Основное стремление этих хулиганов — устроить скандал. Вновь и вновь заказывают они национальный гимн, и каждый раз многие посетители не встают, уж очень все это глупо. Тогда, сверкая глазами, к ним подбегают крикуны и стараются затеять ссору. Где-то среди публики есть и несколько офицеров в отставке, они дирижируют всем этим и чувствуют себя патриотами.
Вокруг нашего стола уже собралось пять-шесть человек.
— Встать! Не то плохо будет!
— А как плохо? — спрашивает Вилли.
— Скоро узнаете! Трусы! Изменники! Встать!
— Отойдите от стола, — спокойно говорит Георг. — Воображаете, что мы нуждаемся в приказах молокососов?
Сквозь толпу проталкивается мужчина лет тридцати.
— Разве вы не чувствуете почтения к нашему национальному гимну?
— Не в кафе и не тогда, когда из него делают повод для скандала, — возражает Георг. — А теперь оставьте нас в покое с вашими глупостями.
— Глупости? Вы считаете священнейшие чувства немца глупостями? Вы за это поплатитесь! Где вы были во время войны, вы, шкурник?
— В окопах, к сожалению.
— Это каждый может сказать! Докажите!
Вилли встает. Он прямо великан. Музыка как раз смолкла.

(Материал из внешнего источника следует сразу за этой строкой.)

-- ==== Sys2Proof/Machine/Numerics.lean ====
section
/-! DEFINITION. The arithmetic of the reduction units (07: R208, R209, R211 to R215). -/

namespace Sys2Proof.Machine

/-! ### Floating-point formats (R209) -/

/-- A binary format: exponent and fraction bits. -/
structure FpFmt where
  e : Nat
  f : Nat
  deriving DecidableEq, Repr

def fp64 : FpFmt := ⟨11, 52⟩
def fp32 : FpFmt := ⟨8, 23⟩
def bf16 : FpFmt := ⟨8, 7⟩
def fp16 : FpFmt := ⟨5, 10⟩

/-- The encoding of +∞: the largest exponent with a zero fraction. -/
def FpFmt.infBits (m : FpFmt) : Nat := (2 ^ m.e - 1) * 2 ^ m.f

/-- The bit of the sign. -/
def FpFmt.signBit (m : FpFmt) : Nat := 2 ^ (m.e + m.f)

/-- The canonical quiet NaN (R209). -/
def FpFmt.qnan (m : FpFmt) : Nat := m.infBits + 2 ^ (m.f - 1)

def FpFmt.neg (m : FpFmt) (x : Nat) : Bool := x / m.signBit % 2 == 1
def FpFmt.abs (m : FpFmt) (x : Nat) : Nat := x % m.signBit
def FpFmt.isNan (m : FpFmt) (x : Nat) : Bool := m.infBits < m.abs x
def FpFmt.isInf (m : FpFmt) (x : Nat) : Bool := m.abs x == m.infBits

/-- The magnitude of a finite value in units of the format's least subnormal. -/
def FpFmt.mag (m : FpFmt) (x : Nat) : Nat :=
  let ex := m.abs x / 2 ^ m.f
  let fr := x % 2 ^ m.f
  if ex == 0 then fr else (2 ^ m.f + fr) * 2 ^ (ex - 1)

/-- The finite value as an integer in those units. -/
def FpFmt.int (m : FpFmt) (x : Nat) : Int := if m.neg x then -(m.mag x : Int) else m.mag x

/-- A quotient by a power of two rounded to nearest, ties to even. -/
def rneShift (n k : Nat) : Nat :=
  let q := n / 2 ^ k
  let r := n % 2 ^ k
  if 2 ^ k < 2 * r || (2 * r == 2 ^ k && q % 2 == 1) then q + 1 else q

/-- The encoding of a magnitude in units of the least subnormal, rounded to nearest even; beyond the largest finite value it is
infinity. -/
def FpFmt.encodeMag (m : FpFmt) (n : Nat) : Nat :=
  if n < 2 ^ (m.f + 1) then n
  else
    let k := Nat.log2 n - m.f
    min m.infBits (k * 2 ^ m.f + rneShift n k)

/-- IEEE 754 addition with roundTiesToEven (R209). -/
def FpFmt.add (m : FpFmt) (a b : Nat) : Nat :=
  if m.isNan a || m.isNan b then m.qnan
  else if m.isInf a then (if m.isInf b && m.neg a != m.neg b then m.qnan else a)
  else if m.isInf b then b
  else
    let v := m.int a + m.int b
    if v == 0 then (if m.neg a && m.neg b then m.signBit else 0)
    else if v < 0 then m.signBit + m.encodeMag v.natAbs else m.encodeMag v.natAbs

/-- The order of MIN and MAX: −0 below +0 (R209). -/
def FpFmt.key (m : FpFmt) (x : Nat) : Int := if m.neg x then -(m.abs x : Int) - 1 else m.abs x

def FpFmt.minimum (m : FpFmt) (a b : Nat) : Nat :=
  if m.isNan a || m.isNan b then m.qnan else if m.key a ≤ m.key b then a else b

def FpFmt.maximum (m : FpFmt) (a b : Nat) : Nat :=
  if m.isNan a || m.isNan b then m.qnan else if m.key b ≤ m.key a then a else b

/-! ### Elements (R208, R209) -/

/-- Bytes of an element of a TYPE (R208). -/
def elemBytes (ty : Nat) : Nat :=
  if ty == 0 || ty == 4 || ty == 6 then 8 else if ty == 1 || ty == 5 || ty == 7 then 4 else 2

/-- A pair of OP and TYPE is permitted (R208). -/
def pairOk (op ty : Nat) : Bool :=
  (op ≤ 2 && ty ≤ 7) || (3 ≤ op && op ≤ 5 && 4 ≤ ty && ty ≤ 7) || ((op == 6 || op == 7) && ty == 0)

/-- The floating-point format of a TYPE, if it has one. -/
def typeFmt (ty : Nat) : Option FpFmt :=
  if ty == 0 then some fp64 else if ty == 1 then some fp32 else if ty == 2 then some bf16 else if ty == 3 then some fp16 else none

/-- An unsigned number of `w` bits read as signed. -/
def asSigned (w x : Nat) : Int := if x < 2 ^ (w - 1) then (x : Int) else (x : Int) - 2 ^ w

/-- One operation of a rounded mode on two elements (R209). -/
def elemOp (op ty a b : Nat) : Nat :=
  match typeFmt ty with
  | some m => if op == 0 then m.add a b else if op == 1 then m.minimum a b else m.maximum a b
  | none =>
    let w := 8 * elemBytes ty
    let below : Bool := if ty == 4 || ty == 5 then asSigned w a ≤ asSigned w b else a ≤ b
    if op == 0 then (a + b) % 2 ^ w
    else if op == 1 then (if below then a else b)
    else if op == 2 then (if below then b else a)
    else if op == 3 then Nat.land a b
    else if op == 4 then Nat.lor a b
    else Nat.xor a b

/-- The elements of a chunk, little-endian. -/
def elems (w : Nat) : Nat → List Byte → List Nat
  | 0, _ => []
  | n + 1, bs => leNat (bs.take w) :: elems w n (bs.drop w)

/-- The bytes of elements. -/
def unelems (w : Nat) (xs : List Nat) : List Byte := xs.flatMap (leBytes w)

/-- A rounded REDUCE of chunks of `len` bytes: a left fold in the listed order (R211). -/
def reduceRounded (op ty len : Nat) : List (List Byte) → List Byte
  | [] => []
  | c :: cs =>
    let w := elemBytes ty
    let n := len / w
    unelems w (cs.foldl (fun r d => List.zipWith (elemOp op ty) r (elems w n d)) (elems w n c))

/-! ### The long accumulator (R212 to R215) -/

/-- A LAC to which nothing has been added. -/
def Lac.zero : Lac := { v := 0, nanf := false, pinf := false, ninf := false, allNeg0 := true }

/-- A LAC with the flags of an addend (R213). -/
def Lac.flag (l : Lac) (nan pinf ninf negZero : Bool) (x : Int) : Lac :=
  { v := l.v + BitVec.ofInt 4288 x, nanf := l.nanf || nan, pinf := l.pinf || pinf, ninf := l.ninf || ninf, allNeg0 := l.allNeg0 && negZero }

/-- An fp64 value is added exactly (R213). -/
def Lac.addF64 (l : Lac) (x : Nat) : Lac :=
  let m := fp64
  if m.isNan x then l.flag true false false false 0
  else if m.isInf x then l.flag false (!m.neg x) (m.neg x) false 0
  else l.flag false false false (m.neg x && m.mag x == 0) (m.int x * 2 ^ 1074)

/-- The exact product of two fp64 values is added (R213). -/
def Lac.addProd (l : Lac) (a b : Nat) : Lac :=
  let m := fp64
  let neg := m.neg a != m.neg b
  if m.isNan a || m.isNan b then l.flag true false false false 0
  else if m.isInf a || m.isInf b then
    if (m.mag a == 0 && !m.isInf a) || (m.mag b == 0 && !m.isInf b) then l.flag true false false false 0
    else l.flag false (!neg) neg false 0
  else l.flag false false false (neg && (m.mag a == 0 || m.mag b == 0)) (m.int a * m.int b)

/-- A partial is added. -/
def Lac.join (l k : Lac) : Lac :=
  { v := l.v + k.v, nanf := l.nanf || k.nanf, pinf := l.pinf || k.pinf, ninf := l.ninf || k.ninf,
    allNeg0 := l.allNeg0 && k.allNeg0 }

/-- The number of limbs of the shortest two's-complement run that holds a value (R214). -/
def limbCount (x : Int) : Nat → Nat
  | 0 => 0
  | n + 1 =>
    let c := 67 - n
    if -(2 ^ (64 * c - 1) : Int) ≤ x && x < 2 ^ (64 * c - 1) then c else limbCount x n

/-- The index of the lowest limb that is not zero. -/
def lowLimb (x : Nat) : Nat → Nat → Nat
  | k, 0 => k
  | k, n + 1 => if x / 2 ^ (64 * k) % 2 ^ 64 == 0 then lowLimb x (k + 1) n else k

/-- The record of a LAC in an exact partial (R214). -/
def Lac.record (l : Lac) : List Byte :=
  let flags := (if l.nanf then 128 else 0) + (if l.pinf then 64 else 0) + (if l.ninf then 32 else 0) +
    (if l.allNeg0 then 16 else 0)
  if l.v == 0 then leBytes 8 flags
  else
    let low := lowLimb l.v.toNat 0 66
    let x := l.v.toInt / 2 ^ (64 * low)
    let c := limbCount x 67
    leBytes 8 (low * 2 ^ 57 + c * 2 ^ 50 + flags) ++ leBytes (8 * c) (x % 2 ^ (64 * c)).toNat

/-- The LAC of a record at the front of a partial, and the bytes after it (R214). -/
def recordLac (bs : List Byte) : Lac × List Byte :=
  let w := leNat (bs.take 8)
  let low := w / 2 ^ 57
  let c := w / 2 ^ 50 % 128
  let x := leNat ((bs.drop 8).take (8 * c))
  ({ v := BitVec.ofInt 4288 ((if c == 0 then 0 else asSigned (64 * c) x) * 2 ^ (64 * low))
     nanf := w / 128 % 2 == 1
     pinf := w / 64 % 2 == 1
     ninf := w / 32 % 2 == 1
     allNeg0 := w / 16 % 2 == 1 }, bs.drop (8 + 8 * c))

/-- The LACs of `n` records. -/
def recordLacs : Nat → List Byte → List Lac
  | 0, _ => []
  | n + 1, bs =>
    let (l, rest) := recordLac bs
    l :: recordLacs n rest

/-- The number of records in a partial; the bound is its length in 8-byte words. -/
def recordCount : Nat → List Byte → Nat
  | 0, _ => 0
  | n + 1, bs => if bs.length < 8 then 0 else 1 + recordCount n (recordLac bs).2

/-- The correctly rounded fp64 of a LAC (R215). -/
def Lac.round (l : Lac) : Nat :=
  if l.nanf || (l.pinf && l.ninf) then fp64.qnan
  else if l.pinf then fp64.infBits
  else if l.ninf then fp64.signBit + fp64.infBits
  else if l.v == 0 then (if l.allNeg0 then fp64.signBit else 0)
  else
    let s := if l.v.toInt < 0 then fp64.signBit else 0
    let m := l.v.toInt.natAbs
    let h := Nat.log2 m
    if 3172 ≤ h then s + fp64.infBits
    else
      let lsb := max (h - 52) 1074
      let q := rneShift m lsb
      s + min fp64.infBits (if q < 2 ^ 52 then q else (lsb - 1074) * 2 ^ 52 + q)

/-- The contents of a chunk as LACs: `isPart` for an exact partial; otherwise fp64 values (XSUM), or pairs summed into one
(XDOT). -/
def chunkLacs (dot isPart : Bool) (len : Nat) (bs : List Byte) : List Lac :=
  if isPart then recordLacs (recordCount (bs.length / 8 + 1) bs) bs
  else if dot then [(List.range (len / 16)).foldl (fun l k =>
    l.addProd (leNat ((bs.drop (16 * k)).take 8)) (leNat ((bs.drop (16 * k + 8)).take 8))) Lac.zero]
  else (elems 8 (len / 8) bs).map Lac.zero.addF64

/-- The accumulators of an exact REDUCE, one for each element (R213). -/
def exactLacs (dot : Bool) (len : Nat) : List (Bool × List Byte) → List Lac
  | [] => []
  | (p, c) :: cs => cs.foldl (fun r (q, d) => List.zipWith Lac.join r (chunkLacs dot q len d)) (chunkLacs dot p len c)

/-- An exact REDUCE (R213 to R215): rounded fp64 values with ROUND, an exact partial without. -/
def reduceExact (dot round : Bool) (len : Nat) (cs : List (Bool × List Byte)) : List Byte :=
  let r := exactLacs dot len cs
  if round then r.flatMap (fun l => leBytes 8 l.round) else r.flatMap Lac.record

end Sys2Proof.Machine
end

— Вот! Слышишь? — Он приподнимает ногу, повертывается к вопрошающему задом и издает звук, вроде выстрела из орудия среднего калибра. — Это все, — говорит Вилли, — чему я научился у пруссаков. Раньше манеры у меня были лучше.
Вожак банды невольно отскочил.
— Вы как будто сказали «трус»? — спрашивает Вилли, ухмыляясь. — Но вы сами, кажется, довольно пугливы.
Подошел хозяин в сопровождении трех коренастых кельнеров.
— Спокойствие, господа, я вынужден настоятельно просить вас. Никаких объяснений у меня в кафе!
Оркестр играет «Девушку из Шварцвальда». Хранители национального гимна отступают, бормоча угрозы. Возможно, что на улице они попытаются напасть на нас. Мы взвешиваем их силы; они расселись недалеко от входной двери. Их около двадцати человек. Сражение не сулит нам успеха.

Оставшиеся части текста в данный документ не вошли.